Tatsu Aoki (青木 達幸, Aoki Tatsuyuki) (born September 19, 1957) is a multi-instrumentalist trained in traditional Japanese music (i.e.: taiko and shamisen), educator and experimental filmmaker. In his career as Chicago's Jazz and creative improvisor, he is mostly known as a long-standing bassist for Fred Anderson and he has also worked with George Freeman, and Von Freeman in the 90s. Aoki also has curious recording projects with Malachi Favors, Roscoe Mitchell, Don Moye, Wu Man, and other internationally renowned artists. Aoki also directs cultural events that promote the history of Japanese artistic traditions and contemporary Asian influences in jazz. As the founder and artistic director of Asian Improv Arts Midwest, he hosts events such as the annual Chicago Asian American Jazz Festival and the Japanese American Service Committee's Tsukasa Taiko Legacy arts residency program.

== Biography ==
Tatsu Aoki is an advocate for the Asian American community as well as a filmmaker, educator, composer and a performer of traditional and experimental music forms. He was born in Tokyo in 1957 to Toyoakimoto, an artisan family proficient in okiya, the tradition of working as booking and training agents for geisha in downtown Tokyo. Starting at the age of four, Aoki was part of his family's performance crew and received traditional Tokyo geisha cultural training and studies which combined history with creativity. In the late 1960s, during Tokyo's economic and social decline, many traditional family businesses were forced to close. With his grandmother's passing, he shifted his training to American pop and experimental music. In the early 1970s, he became a member of Gintenkai, an experimental ensemble that combined traditional music with Western forms. He began to work in small-gauge and experimental films, influenced by his biological father, who was a movie producer at Shintoho studio.

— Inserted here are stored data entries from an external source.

-- ==== Sys2Proof/Laws/Frames.lean ====
section
/-! SUPPORT. The algebra of frames, and what the shared operations leave as it was: output, counters, interrupts, the event log. -/

namespace Sys2Proof.Machine

/-- Nothing differs between a state and itself. -/
theorem Frame.refl (ws : List Area) (s : State) : Frame ws s s := by
  intro a _; cases a <;> simp [Same]

/-- Two frames one after the other. -/
theorem Frame.trans {ws : List Area} {s t u : State} (h : Frame ws s t) (k : Frame ws t u) : Frame ws s u := by
  intro a ha
  have h := h a ha
  have k := k a ha
  cases a <;> simp_all [Same]

/-- A frame that allows more. -/
theorem Frame.mono {ws vs : List Area} {s t : State} (h : Frame ws s t) (k : ∀ a ∈ ws, a ∈ vs) : Frame vs s t :=
  fun a ha => h a fun x => ha (k a x)

/-- What a change of one die may touch. -/
theorem updDie_frame (d : DieIx) (f : Die → Die) (s : State) : Frame [.dies, .counters] s (updDie d f s) := by
  intro a ha
  cases a <;> simp_all [Same]

/-- What a change of one die that keeps its counters may touch. -/
theorem updDie_frame_dies (d : DieIx) (f : Die → Die) (s : State) (hf : (f (dieOf s d)).counters = (dieOf s d).counters) :
    Frame [.dies] s (updDie d f s) := by
  intro a ha
  cases a <;> simp_all [Same]
  intro e
  by_cases h : e = d
  · subst h; simpa using hf
  · simp [h]

/-- Counting touches counters alone. -/
theorem count_frame (d : DieIx) (i n : Nat) (s : State) : Frame [.counters] s (count d i n s) := by
  intro a ha
  cases a <;> simp_all [Same]
  intro e
  by_cases h : e = d
  · subst h; simp [count]
  · simp [count, h]

/-- Sending touches the output alone. -/
theorem emit_frame (o : Output) (s : State) : Frame [.out] s (emit o s) := by
  intro a ha
  cases a <;> simp_all [Same]

/-- What a change of one partition may touch. -/
theorem updPart_frame (p : PartIx) (f : Partition → Partition) (s : State) : Frame [.parts, .partLogs] s (updPart p f s) := by
  intro a ha
  cases a <;> simp_all [Same]

/-- What a change of one partition that keeps its log may touch. -/
theorem updPart_frame_parts (p : PartIx) (f : Partition → Partition) (s : State) (hf : (f (partOfIx s p)).log = (partOfIx s p).log) :
    Frame [.parts] s (updPart p f s) := by
  intro a ha
  cases a <;> simp_all [Same]
  intro e
  by_cases h : e = p
  · subst h; simpa using hf
  · simp [h]

/-- A change of one port. -/
theorem updPort_frame (n : PortIx) (f : Port → Port) (s : State) : Frame [.ports] s (updPort n f s) := by
  intro a ha
  cases a <;> simp_all [Same]

/-- A change of a job. -/
theorem updJob_frame (i : Nat) (f : Job → Job) (s : State) : Frame [.jobs] s (updJob i f s) := by
  intro a ha
  cases a <;> simp_all [Same]

/-- Sending an MSI-X message, or holding it pending (R393). -/
theorem msix_frame (h : HostId) (fn vec : Nat) (s : State) : Frame [.msix, .out] s (msix h fn vec s) := by
  unfold msix
  split
  · exact (emit_frame _ _).mono (by simp)
  · intro a ha
    cases a <;> simp_all [Same]
    · intro k
      by_cases e : k = h
      · subst e; simp
      · simp [e]

/-- A conditional change. -/
theorem Frame.ite {ws : List Area} {s t u : State} {c : Prop} [Decidable c] (h : Frame ws s t) (k : Frame ws s u) :
    Frame ws s (if c then t else u) := by
  split <;> assumption

/-- Signalling an entry touches the pending vectors, SMB_ALERT# and the output (R468). -/
theorem signal_frame (sv : Nat) (part : Option PartIx) (entry : List Byte) (s : State) :
    Frame [.msix, .alert, .out] s (signal sv part entry s) := by
  have m (h fn vec) (s : State) : Frame [.msix, .alert, .out] s (msix h fn vec s) := (msix_frame h fn vec s).mono (by decide)
  have a (s : State) : Frame [.msix, .alert, .out] s { s with pins := { s.pins with smbAlert := true } } := by
    intro a ha; cases a <;> first | exact (ha (by decide)).elim | rfl | exact fun _ => rfl
  have e (o : Output) (s : State) : Frame [.msix, .alert, .out] s (emit o s) := (emit_frame _ _).mono (by decide)
  unfold signal
  extract_lets c s₁ s₂ src s₃
  have h₁ : Frame [.msix, .alert, .out] s s₁ := .ite (.trans (m _ _ _ _) (m _ _ _ _)) (.refl _ _)
  have h₂ : Frame [.msix, .alert, .out] s s₂ := by
    dsimp only [s₂]
    split
    · exact h₁.trans (.ite (m _ _ _ _) (.refl _ _))
    · exact h₁
  have h₃ : Frame [.msix, .alert, .out] s s₃ := h₂.trans (.ite (a _) (.refl _ _))
  exact h₃.trans (.ite (e _ _) (.refl _ _))

/-- A change of one partition's log. -/
theorem updPart_frame_log (p : PartIx) (f : List (List Byte) → List (List Byte)) (s : State) :
    Frame [.partLogs] s (updPart p (fun x => { x with log := f x.log }) s) := by
  intro a ha
  cases a <;> first | exact (ha (by decide)).elim | rfl | exact fun _ => rfl | skip
  · intro e
    by_cases h : e = p
    · subst h; rw [partOfIx_updPart_self]
    · rw [partOfIx_updPart_ne _ _ h]

/-- Logging an event touches `logAreas` alone (R464 to R468). -/
theorem logEvent_frame (e : Ev) (a : EvArgs) (s : State) : Frame logAreas s (logEvent e a s) := by
  unfold logEvent
  extract_lets seq
  split
  rename_i tm s' h
  obtain ⟨rfl, rfl⟩ := Prod.ext_iff.1 h
  extract_lets entry dropped src s₁ s₂ s₃
  have h₁ : Frame logAreas s s₁ := by
    intro a ha; cases a <;> first | exact (ha (by decide)).elim | rfl | exact fun _ => rfl
  have h₂ : Frame logAreas s s₂ := by
    dsimp only [s₂]
    split
    · exact h₁.trans (Frame.mono (vs := logAreas) (updPart_frame_log _ (fun l => pushLog 1024 l entry) _) (by decide))
    · exact h₁
  exact (h₂.trans ((count_frame _ _ _ _).mono (by decide))).trans ((signal_frame _ _ _ _).mono (by decide))

/-- An event that has been logged stands in the device log (R464). -/
theorem logEvent_logged (e : Ev) (a : EvArgs) (s : State) : Logged e a s (logEvent e a s) := by
  unfold logEvent
  extract_lets seq
  split
  rename_i tm s' h
  obtain ⟨rfl, rfl⟩ := Prod.ext_iff.1 h
  extract_lets entry dropped src s₁ s₂ s₃
  have h₂ : s₂.log = s₁.log := by dsimp only [s₂]; split <;> rfl
  have h₄ := signal_frame (severity e) a.part entry s₃ .log (by decide)
  simp only [Same] at h₄
  refine ⟨?_, (freeBelow (2 ^ 32) s).1, ?_⟩
  · rw [h₄, count_log, h₂]
  · rw [h₄, count_log, h₂]
    have e₁ : (freeBelow (2 ^ 32) s).2.log = s.log := rfl
    have e₂ : (freeBelow (2 ^ 32) s).2.hearth = s.hearth := rfl
    simp only [s₁, entry, seq, e₁, e₂]

end Sys2Proof.Machine
end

In 1977, Aoki left Tokyo to study experimental filmmaking at the School of the Art Institute of Chicago, where he has taught film production and art history. He has produced more than thirty experimental films and performs on double bass, shamisen, and taiko. He was a visiting professor at Northwestern University, teaching courses in Asian American Arts Practices and Identity. He is the founder and artistic director of the Chicago Asian American Jazz Festival. In 1999 he became president of Asian Improv Records in San Francisco. He has managed or produced more than fifty albums for the label, including the Max Roach and Jon Jang collaboration The Beijing Trio.

Since 1995, Aoki has led the Miyumi Project ensemble. The Miyumi Project has had a varying number of musicians; the only continuous members have been Aioki and Mwata Bowden. With drummer Afifi Phillard they originally called the group Power Trio. In 2016, the Miyumi Project ensemble was the official musical presenter for Yoko Ono's Skylanding installation at Jackson Park in Chicago. Ono produced the band's album Skylanding. In 2017, the Miyumi Project contributed to And Then They Came for Us, a documentary about internment of Japanese Americans and released an album of the same name. For twenty years he has played bass for saxophonist Fred Anderson. He has also worked with Hamid Drake, Von Freeman, Nicole Mitchell, and Jeff Parker and has had extensive recording processes with Roscoe Mitchell, Don Moye, Wu Man, Joseph Jarman, and Malachi Favors.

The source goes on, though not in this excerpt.